Bertrand is researching Maria’s life in Cape Town in the late 1800s while following the trial of a man accused, and ultimately convicted, of murdering a prostitute in Sea Point. Her great-grandmother’s life and concerns – with the constraints of children and husband, the abuse of women, women’s suffrage, and a final tragic flowering of love and passion – resonates increasingly with her own as she delves, through her writing, into the mystery of Maria’s commitment to Valkenberg as a paralysed mute.
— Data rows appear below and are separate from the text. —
-- ==== Sys2Proof/WellFormed.lean ====
section
/-! DEFINITION. What is well-formed. Every term of `Instr` is well-formed by its type: each operand field has exactly the
values the encoding admits (30_encoding R71, R78: "Every field that a row's mask leaves open is a free operand field"). What
needs a check is a fetched WORD: it is well-formed when it matches a row of the opcode table (30_encoding R72), and a decode
error otherwise (R76, R77). The table below is R72's own, kept apart from the decoder so that the two can be compared. -/

namespace Sys2Proof

/-- One row of the opcode table of 30_encoding R72. -/
structure OpcodeRow where
  pattern : String
  value   : Word      -- the column "match"
  mask    : Word
deriving DecidableEq, Repr

/-- R72: "the instruction whose row in the table below has `w & mask = match`". -/
def OpcodeRow.admits (r : OpcodeRow) (w : Word) : Bool := w &&& r.mask == r.value

/-- The row of each instruction: mask and match as 30_encoding R72 gives them. -/
def Instr.row : Instr → OpcodeRow
  | .cls => ⟨"00E0", 0x00E0, 0xFFFF⟩
  | .ret => ⟨"00EE", 0x00EE, 0xFFFF⟩
  | .jp _ => ⟨"1NNN", 0x1000, 0xF000⟩
  | .call _ => ⟨"2NNN", 0x2000, 0xF000⟩
  | .seImm _ _ => ⟨"3XNN", 0x3000, 0xF000⟩
  | .sneImm _ _ => ⟨"4XNN", 0x4000, 0xF000⟩
  | .seReg _ _ => ⟨"5XY0", 0x5000, 0xF00F⟩
  | .ldImm _ _ => ⟨"6XNN", 0x6000, 0xF000⟩
  | .addImm _ _ => ⟨"7XNN", 0x7000, 0xF000⟩
  | .ldReg _ _ => ⟨"8XY0", 0x8000, 0xF00F⟩
  | .orReg _ _ => ⟨"8XY1", 0x8001, 0xF00F⟩
  | .andReg _ _ => ⟨"8XY2", 0x8002, 0xF00F⟩
  | .xorReg _ _ => ⟨"8XY3", 0x8003, 0xF00F⟩
  | .addReg _ _ => ⟨"8XY4", 0x8004, 0xF00F⟩
  | .subReg _ _ => ⟨"8XY5", 0x8005, 0xF00F⟩
  | .shr _ _ => ⟨"8XY6", 0x8006, 0xF00F⟩
  | .subnReg _ _ => ⟨"8XY7", 0x8007, 0xF00F⟩
  | .shl _ _ => ⟨"8XYE", 0x800E, 0xF00F⟩
  | .sneReg _ _ => ⟨"9XY0", 0x9000, 0xF00F⟩
  | .ldI _ => ⟨"ANNN", 0xA000, 0xF000⟩
  | .jpV0 _ => ⟨"BNNN", 0xB000, 0xF000⟩
  | .rnd _ _ => ⟨"CXNN", 0xC000, 0xF000⟩
  | .drw _ _ _ => ⟨"DXYN", 0xD000, 0xF000⟩
  | .skp _ => ⟨"EX9E", 0xE09E, 0xF0FF⟩
  | .sknp _ => ⟨"EXA1", 0xE0A1, 0xF0FF⟩
  | .ldVxDt _ => ⟨"FX07", 0xF007, 0xF0FF⟩
  | .ldVxK _ => ⟨"FX0A", 0xF00A, 0xF0FF⟩
  | .ldDtVx _ => ⟨"FX15", 0xF015, 0xF0FF⟩
  | .ldStVx _ => ⟨"FX18", 0xF018, 0xF0FF⟩
  | .addI _ => ⟨"FX1E", 0xF01E, 0xF0FF⟩
  | .ldF _ => ⟨"FX29", 0xF029, 0xF0FF⟩
  | .ldB _ => ⟨"FX33", 0xF033, 0xF0FF⟩
  | .stRegs _ => ⟨"FX55", 0xF055, 0xF0FF⟩
  | .ldRegs _ => ⟨"FX65", 0xF065, 0xF0FF⟩

/-- One instruction of each row, in the table's order. -/
def rowSamples : List Instr :=
  [.cls, .ret, .jp 0, .call 0, .seImm 0 0, .sneImm 0 0, .seReg 0 0, .ldImm 0 0, .addImm 0 0] ++
  [.ldReg 0 0, .orReg 0 0, .andReg 0 0, .xorReg 0 0, .addReg 0 0, .subReg 0 0, .shr 0 0, .subnReg 0 0, .shl 0 0] ++
  [.sneReg 0 0, .ldI 0, .jpV0 0, .rnd 0 0, .drw 0 0 0, .skp 0, .sknp 0] ++
  [.ldVxDt 0, .ldVxK 0, .ldDtVx 0, .ldStVx 0, .addI 0, .ldF 0, .ldB 0, .stRegs 0, .ldRegs 0]

/-- The opcode table: the 34 rows of 30_encoding R72. -/
def opcodeTable : List OpcodeRow := rowSamples.map Instr.row

/-- The check on a fetched word: some row admits it (30_encoding R72, R76). -/
def wordWellFormed (w : Word) : Bool := opcodeTable.any (·.admits w)

end Sys2Proof
end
A jewel box, too, because Schuster gives the reader not only two exquisitely constructed stories, but also presents you with the tools and the elements with which to tell your own life. There is an enthralling immediacy to this novel that is refreshing and inspiring. Immerse yourself in it, take Schuster’s generous gift and write your own stories.

– Margie Orford

Review in Cape Argus, Books, September 8, 2005

An inspiration for all who wish to write.

The impetus to write seldom comes as an idea or a clear plan. It comes instead as a ‘pressure around the heart’. So writes Anne Schuster in the first lesson – Rootprints – of her book Foolish Delusions.
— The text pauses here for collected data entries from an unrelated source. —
/-! ### State.setWait -/

@[simp] theorem State.setWait_mem (b : Bool) : (s.setWait b).mem = s.mem := rfl
@[simp] theorem State.setWait_v (b : Bool) : (s.setWait b).v = s.v := rfl
@[simp] theorem State.setWait_index (b : Bool) : (s.setWait b).index = s.index := rfl
@[simp] theorem State.setWait_pc (b : Bool) : (s.setWait b).pc = s.pc := rfl
@[simp] theorem State.setWait_stack (b : Bool) : (s.setWait b).stack = s.stack := rfl
@[simp] theorem State.setWait_sp (b : Bool) : (s.setWait b).sp = s.sp := rfl
@[simp] theorem State.setWait_dt (b : Bool) : (s.setWait b).dt = s.dt := rfl
@[simp] theorem State.setWait_st (b : Bool) : (s.setWait b).st = s.st := rfl
@[simp] theorem State.setWait_fb (b : Bool) : (s.setWait b).fb = s.fb := rfl
@[simp] theorem State.setWait_key (b : Bool) : (s.setWait b).key = s.key := rfl
@[simp] theorem State.setWait_op (b : Bool) : (s.setWait b).op = s.op := rfl
@[simp] theorem State.setWait_draw (b : Bool) : (s.setWait b).draw = s.draw := rfl
@[simp] theorem State.setWait_fault (b : Bool) : (s.setWait b).fault = s.fault := rfl
@[simp] theorem State.setWait_fcause (b : Bool) : (s.setWait b).fcause = s.fcause := rfl
@[simp] theorem State.setWait_fpc (b : Bool) : (s.setWait b).fpc = s.fpc := rfl
@[simp] theorem State.setWait_fop (b : Bool) : (s.setWait b).fop = s.fop := rfl
@[simp] theorem State.setWait_wait (b : Bool) : (s.setWait b).wait = b := rfl
@[simp] theorem State.setWait_ksnap (b : Bool) : (s.setWait b).ksnap = s.ksnap := rfl
@[simp] theorem State.setWait_cfg (b : Bool) : (s.setWait b).cfg = s.cfg := rfl
@[simp] theorem State.setWait_draws (b : Bool) : (s.setWait b).draws = s.draws := rfl
@[simp] theorem State.setWait_events (b : Bool) : (s.setWait b).events = s.events := rfl
@[simp] theorem State.setWait_getV (b : Bool) (r : Reg) : (s.setWait b).getV r = s.getV r := rfl
@[simp] theorem State.setWait_slot (b : Bool) (j : Fin 16) : (s.setWait b).slot j = s.slot j := rfl
@[simp] theorem State.setWait_cell (b : Bool) (p : Fin fbSize) : (s.setWait b).cell p = s.cell p := rfl
@[simp] theorem State.setWait_pressed (b : Bool) (j : Key) : (s.setWait b).pressed j = s.pressed j := rfl
@[simp] theorem State.setWait_snapped (b : Bool) (j : Key) : (s.setWait b).snapped j = s.snapped j := rfl
@[simp] theorem State.setWait_peek (b : Bool) (a : Nat) : (s.setWait b).peek a = s.peek a := rfl

/-! ### State.snapKeys -/

@[simp] theorem State.snapKeys_mem : (s.snapKeys).mem = s.mem := rfl
@[simp] theorem State.snapKeys_v : (s.snapKeys).v = s.v := rfl
@[simp] theorem State.snapKeys_index : (s.snapKeys).index = s.index := rfl
@[simp] theorem State.snapKeys_pc : (s.snapKeys).pc = s.pc := rfl
@[simp] theorem State.snapKeys_stack : (s.snapKeys).stack = s.stack := rfl
@[simp] theorem State.snapKeys_sp : (s.snapKeys).sp = s.sp := rfl
@[simp] theorem State.snapKeys_dt : (s.snapKeys).dt = s.dt := rfl
@[simp] theorem State.snapKeys_st : (s.snapKeys).st = s.st := rfl
@[simp] theorem State.snapKeys_fb : (s.snapKeys).fb = s.fb := rfl
@[simp] theorem State.snapKeys_key : (s.snapKeys).key = s.key := rfl
@[simp] theorem State.snapKeys_op : (s.snapKeys).op = s.op := rfl
@[simp] theorem State.snapKeys_draw : (s.snapKeys).draw = s.draw := rfl
@[simp] theorem State.snapKeys_fault : (s.snapKeys).fault = s.fault := rfl
@[simp] theorem State.snapKeys_fcause : (s.snapKeys).fcause = s.fcause := rfl
@[simp] theorem State.snapKeys_fpc : (s.snapKeys).fpc = s.fpc := rfl
@[simp] theorem State.snapKeys_fop : (s.snapKeys).fop = s.fop := rfl
@[simp] theorem State.snapKeys_wait : (s.snapKeys).wait = s.wait := rfl
@[simp] theorem State.snapKeys_ksnap : (s.snapKeys).ksnap = s.key := rfl
@[simp] theorem State.snapKeys_cfg : (s.snapKeys).cfg = s.cfg := rfl
@[simp] theorem State.snapKeys_draws : (s.snapKeys).draws = s.draws := rfl
@[simp] theorem State.snapKeys_events : (s.snapKeys).events = s.events := rfl
@[simp] theorem State.snapKeys_getV (r : Reg) : (s.snapKeys).getV r = s.getV r := rfl
@[simp] theorem State.snapKeys_slot (j : Fin 16) : (s.snapKeys).slot j = s.slot j := rfl
@[simp] theorem State.snapKeys_cell (p : Fin fbSize) : (s.snapKeys).cell p = s.cell p := rfl
@[simp] theorem State.snapKeys_pressed (j : Key) : (s.snapKeys).pressed j = s.pressed j := rfl
@[simp] theorem State.snapKeys_peek (a : Nat) : (s.snapKeys).peek a = s.peek a := rfl

/-! ### State.setMem -/

@[simp] theorem State.setMem_mem (m : Memory) : (s.setMem m).mem = m := rfl
@[simp] theorem State.setMem_v (m : Memory) : (s.setMem m).v = s.v := rfl
@[simp] theorem State.setMem_index (m : Memory) : (s.setMem m).index = s.index := rfl
@[simp] theorem State.setMem_pc (m : Memory) : (s.setMem m).pc = s.pc := rfl
@[simp] theorem State.setMem_stack (m : Memory) : (s.setMem m).stack = s.stack := rfl
@[simp] theorem State.setMem_sp (m : Memory) : (s.setMem m).sp = s.sp := rfl
@[simp] theorem State.setMem_dt (m : Memory) : (s.setMem m).dt = s.dt := rfl
@[simp] theorem State.setMem_st (m : Memory) : (s.setMem m).st = s.st := rfl
@[simp] theorem State.setMem_fb (m : Memory) : (s.setMem m).fb = s.fb := rfl
@[simp] theorem State.setMem_key (m : Memory) : (s.setMem m).key = s.key := rfl
@[simp] theorem State.setMem_op (m : Memory) : (s.setMem m).op = s.op := rfl
@[simp] theorem State.setMem_draw (m : Memory) : (s.setMem m).draw = s.draw := rfl
@[simp] theorem State.setMem_fault (m : Memory) : (s.setMem m).fault = s.fault := rfl
@[simp] theorem State.setMem_fcause (m : Memory) : (s.setMem m).fcause = s.fcause := rfl
@[simp] theorem State.setMem_fpc (m : Memory) : (s.setMem m).fpc = s.fpc := rfl
@[simp] theorem State.setMem_fop (m : Memory) : (s.setMem m).fop = s.fop := rfl
@[simp] theorem State.setMem_wait (m : Memory) : (s.setMem m).wait = s.wait := rfl
@[simp] theorem State.setMem_ksnap (m : Memory) : (s.setMem m).ksnap = s.ksnap := rfl
@[simp] theorem State.setMem_cfg (m : Memory) : (s.setMem m).cfg = s.cfg := rfl
@[simp] theorem State.setMem_draws (m : Memory) : (s.setMem m).draws = s.draws := rfl
@[simp] theorem State.setMem_events (m : Memory) : (s.setMem m).events = s.events := rfl
@[simp] theorem State.setMem_getV (m : Memory) (r : Reg) : (s.setMem m).getV r = s.getV r := rfl
@[simp] theorem State.setMem_slot (m : Memory) (j : Fin 16) : (s.setMem m).slot j = s.slot j := rfl
@[simp] theorem State.setMem_cell (m : Memory) (p : Fin fbSize) : (s.setMem m).cell p = s.cell p := rfl
@[simp] theorem State.setMem_pressed (m : Memory) (j : Key) : (s.setMem m).pressed j = s.pressed j := rfl
@[simp] theorem State.setMem_snapped (m : Memory) (j : Key) : (s.setMem m).snapped j = s.snapped j := rfl

/-! ### State.setKey -/

@[simp] theorem State.setKey_mem (k : Key) (b : Bool) : (s.setKey k b).mem = s.mem := rfl
@[simp] theorem State.setKey_v (k : Key) (b : Bool) : (s.setKey k b).v = s.v := rfl
@[simp] theorem State.setKey_index (k : Key) (b : Bool) : (s.setKey k b).index = s.index := rfl
@[simp] theorem State.setKey_pc (k : Key) (b : Bool) : (s.setKey k b).pc = s.pc := rfl
@[simp] theorem State.setKey_stack (k : Key) (b : Bool) : (s.setKey k b).stack = s.stack := rfl
@[simp] theorem State.setKey_sp (k : Key) (b : Bool) : (s.setKey k b).sp = s.sp := rfl
@[simp] theorem State.setKey_dt (k : Key) (b : Bool) : (s.setKey k b).dt = s.dt := rfl
@[simp] theorem State.setKey_st (k : Key) (b : Bool) : (s.setKey k b).st = s.st := rfl
@[simp] theorem State.setKey_fb (k : Key) (b : Bool) : (s.setKey k b).fb = s.fb := rfl
@[simp] theorem State.setKey_key (k : Key) (b : Bool) : (s.setKey k b).key = s.key.set k.val b k.isLt := rfl
@[simp] theorem State.setKey_op (k : Key) (b : Bool) : (s.setKey k b).op = s.op := rfl
@[simp] theorem State.setKey_draw (k : Key) (b : Bool) : (s.setKey k b).draw = s.draw := rfl
@[simp] theorem State.setKey_fault (k : Key) (b : Bool) : (s.setKey k b).fault = s.fault := rfl
@[simp] theorem State.setKey_fcause (k : Key) (b : Bool) : (s.setKey k b).fcause = s.fcause := rfl
@[simp] theorem State.setKey_fpc (k : Key) (b : Bool) : (s.setKey k b).fpc = s.fpc := rfl
@[simp] theorem State.setKey_fop (k : Key) (b : Bool) : (s.setKey k b).fop = s.fop := rfl
@[simp] theorem State.setKey_wait (k : Key) (b : Bool) : (s.setKey k b).wait = s.wait := rfl
@[simp] theorem State.setKey_ksnap (k : Key) (b : Bool) : (s.setKey k b).ksnap = s.ksnap := rfl
@[simp] theorem State.setKey_cfg (k : Key) (b : Bool) : (s.setKey k b).cfg = s.cfg := rfl
@[simp] theorem State.setKey_draws (k : Key) (b : Bool) : (s.setKey k b).draws = s.draws := rfl
@[simp] theorem State.setKey_events (k : Key) (b : Bool) : (s.setKey k b).events = s.events := rfl
@[simp] theorem State.setKey_getV (k : Key) (b : Bool) (r : Reg) : (s.setKey k b).getV r = s.getV r := rfl
@[simp] theorem State.setKey_slot (k : Key) (b : Bool) (j : Fin 16) : (s.setKey k b).slot j = s.slot j := rfl
@[simp] theorem State.setKey_cell (k : Key) (b : Bool) (p : Fin fbSize) : (s.setKey k b).cell p = s.cell p := rfl
@[simp] theorem State.setKey_snapped (k : Key) (b : Bool) (j : Key) : (s.setKey k b).snapped j = s.snapped j := rfl
@[simp] theorem State.setKey_peek (k : Key) (b : Bool) (a : Nat) : (s.setKey k b).peek a = s.peek a := rfl

/-! ### State.advance -/

@[simp] theorem State.advance_mem : (s.advance).mem = s.mem := rfl
@[simp] theorem State.advance_v : (s.advance).v = s.v := rfl
@[simp] theorem State.advance_index : (s.advance).index = s.index := rfl
@[simp] theorem State.advance_pc : (s.advance).pc = s.pc + 2 := rfl
@[simp] theorem State.advance_stack : (s.advance).stack = s.stack := rfl
@[simp] theorem State.advance_sp : (s.advance).sp = s.sp := rfl
@[simp] theorem State.advance_dt : (s.advance).dt = s.dt := rfl
@[simp] theorem State.advance_st : (s.advance).st = s.st := rfl
@[simp] theorem State.advance_fb : (s.advance).fb = s.fb := rfl
@[simp] theorem State.advance_key : (s.advance).key = s.key := rfl
@[simp] theorem State.advance_op : (s.advance).op = s.op := rfl
@[simp] theorem State.advance_draw : (s.advance).draw = s.draw := rfl
@[simp] theorem State.advance_fault : (s.advance).fault = s.fault := rfl
@[simp] theorem State.advance_fcause : (s.advance).fcause = s.fcause := rfl
@[simp] theorem State.advance_fpc : (s.advance).fpc = s.fpc := rfl
@[simp] theorem State.advance_fop : (s.advance).fop = s.fop := rfl
@[simp] theorem State.advance_wait : (s.advance).wait = s.wait := rfl
@[simp] theorem State.advance_ksnap : (s.advance).ksnap = s.ksnap := rfl
@[simp] theorem State.advance_cfg : (s.advance).cfg = s.cfg := rfl
@[simp] theorem State.advance_draws : (s.advance).draws = s.draws := rfl
@[simp] theorem State.advance_events : (s.advance).events = s.events := rfl
@[simp] theorem State.advance_getV (r : Reg) : (s.advance).getV r = s.getV r := rfl
@[simp] theorem State.advance_slot (j : Fin 16) : (s.advance).slot j = s.slot j := rfl
@[simp] theorem State.advance_cell (p : Fin fbSize) : (s.advance).cell p = s.cell p := rfl
@[simp] theorem State.advance_pressed (j : Key) : (s.advance).pressed j = s.pressed j := rfl
@[simp] theorem State.advance_snapped (j : Key) : (s.advance).snapped j = s.snapped j := rfl
@[simp] theorem State.advance_peek (a : Nat) : (s.advance).peek a = s.peek a := rfl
But this is not a manual for writers; it is rather a novel and a memoir interspersed with brief lessons to help along those who feel that pressure.

Schuster, who lives in Muizenberg, has been teaching writing courses for many years, and has inspired many people to begin writing.

The first of the two stories in Foolish delusions is set in Valkenberg Asylum (now known as Valkenberg Hospital) in the 1890s, and the second is Anna Bertrand’s story, written in 2004 in Cape Town.

In the one-page ‘lessons’, Schuster writes about autobiography and gives the reader writing exercises to do as a way to tap into their own stories.

The Valkenberg story is that of Maria Jacoba Schultz, who has been committed for life for killing her husband, and who is Anna Bertrand’s great-grandmother.

The second story is Anna’s reflections on her life, and follows the format suggested in the lessons.

In the first lesson Schuster suggests finding an ancestor you know little about and starting a relationship with him/her, and so it is that Bertrand uncovers the bare details of Maria Jacoba Schultz and turns them into a wonderful story.

It is this story I found fascinating, with its insight into the lives of women around the turn of the 20th century, set in old Cape Town in places familiar to Capetonians.

In Foolish Delusions Schuster writes: ‘We need courage … to cross the borders, the barriers in ourselves and in our writing. To go to the edge of the familiar places in ourselves …’

Foolish delusions may just be the impetus for readers to meet this challenge, and begin writing the stories of their own lives.